# WHAT IS EXPECTED
Look for "cases g with" in the listing below, then copy exactly the line it appears in and all lines after it to the end, and nothing more.

# PROVIDED ENTRIES
-- ==== Sys2Proof/Tests/Slice0.lean ====
section
/-! SUPPORT. Tests: an ill-formed term for each check, words written out from the encodings, a few worked examples, and for
every statement with hypotheses concrete states that meet them. -/

namespace Sys2Proof.Tests

open Sys2Proof Sys2Proof.Machine

set_option maxRecDepth 100000
set_option Elab.async false

/-! ## Small states -/

/-- The machine after reset with a task running in frame 0 of core 0. -/
def running (t : Task) : State := { State.reset with core := { Core.reset with run := some 0 }, task := t }

/-- A fresh task runs. -/
def base : State := running Task.fresh

/-- The same with scalar registers. -/
def regs (l : SMap Word) : State := running { Task.fresh with sregs := l }

/-- Nothing is owed and nothing pends: the task issues whatever it names. -/
theorem issues_of (s : State) (g : BitVec 4) (l : List Dest) (h1 : s.core.run.isSome = true) (h2 : s.task.owed = [])
    (h3 : overrun s.task = false) (h4 : getP s g = true) : Issues s g l :=
  ⟨⟨h1, h3, by simp [copyWaits, h2], fun d _ => by simp [owedDests, h2]⟩, h4⟩

theorem accesses_of (s : State) (g : BitVec 4) (l : List Dest) (h1 : s.core.run.isSome = true) (h2 : s.task.owed = [])
    (h3 : overrun s.task = false) (h4 : getP s g = true) : Accesses s g l :=
  ⟨issues_of s g l h1 h2 h3 h4, by simp [owedAccesses, h2, Config.maxOutstanding]⟩

/-- Nothing is owed: no access to the own module is outstanding. -/
theorem done_of (s : State) (h : s.task.owed = []) : AccessesDone s := by simp [AccessesDone, h]

/-- Nothing is in flight: no store is. -/
theorem landed_of (s : State) (h : s.task.inflight = []) : StoresLanded s := by simp [StoresLanded, h]

/-- An access that ends with a value. -/
theorem ok_of (g : Got (List Byte)) (x : List Byte) (h : (match g with
    | .ok b _ => b == x
    | _ => false) = true) : ∃ s, g = .ok x s := by
  cases g <;> simp_all

/-- A translation that ends where it should. -/
theorem found_of (g : Got Target) (p : Target → State → Bool) (h : (match g with
    | .ok t u => p t u
    | _ => false) = true) : ∃ t u, g = .ok t u ∧ p t u = true := by
  cases g with
  | ok t u => exact ⟨t, u, rfl, h⟩
  | _ => simp at h

/-- An access that ends in a fault. -/
theorem faulted_of (g : Got Unit) (h : (match g with
    | .fault _ _ => true
    | _ => false) = true) : ∃ x u, g = .fault x u := by
  cases g <;> simp_all

/-- An access that ends in no fault. -/
theorem calm_of (g : Got Unit) (h : (match g with
    | .fault _ _ => false
    | _ => true) = true) : ∀ x u, g ≠ .fault x u := by
  cases g <;> simp_all

/-! ## Ill-formed terms (R56 to R61, R129, R175, R198, R209, R225) -/

theorem test_wf_scalar : wellFormed (.bfxN 0 8 9 11) = false ∧ wellFormed (.bfi 0 8 9 11) = false ∧ wellFormed (.fshl 0 8 9 10) = false ∧
    wellFormed (.cmp 0 1 9 10 8) = false ∧ wellFormed (.cmpi 0 1 8 9 0) = false ∧ wellFormed (.mfs 0 8 6) = false ∧
    wellFormed (.mts 0 8 0x17) = false := by decide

# REPLY TO THE EXERCISE
  cases g with
  | ok t u => exact ⟨t, u, rfl, h⟩
  | _ => simp at h

/-- An access that ends in a fault. -/
theorem faulted_of (g : Got Unit) (h : (match g with
    | .fault _ _ => true
    | _ => false) = true) : ∃ x u, g = .fault x u := by
  cases g <;> simp_all

/-- An access that ends in no fault. -/
theorem calm_of (g : Got Unit) (h : (match g with
    | .fault _ _ => false
    | _ => true) = true) : ∀ x u, g ≠ .fault x u := by
  cases g <;> simp_all

/-! ## Ill-formed terms (R56 to R61, R129, R175, R198, R209, R225) -/

theorem test_wf_scalar : wellFormed (.bfxN 0 8 9 11) = false ∧ wellFormed (.bfi 0 8 9 11) = false ∧ wellFormed (.fshl 0 8 9 10) = false ∧
    wellFormed (.cmp 0 1 9 10 8) = false ∧ wellFormed (.cmpi 0 1 8 9 0) = false ∧ wellFormed (.mfs 0 8 6) = false ∧
    wellFormed (.mts 0 8 0x17) = false := by decide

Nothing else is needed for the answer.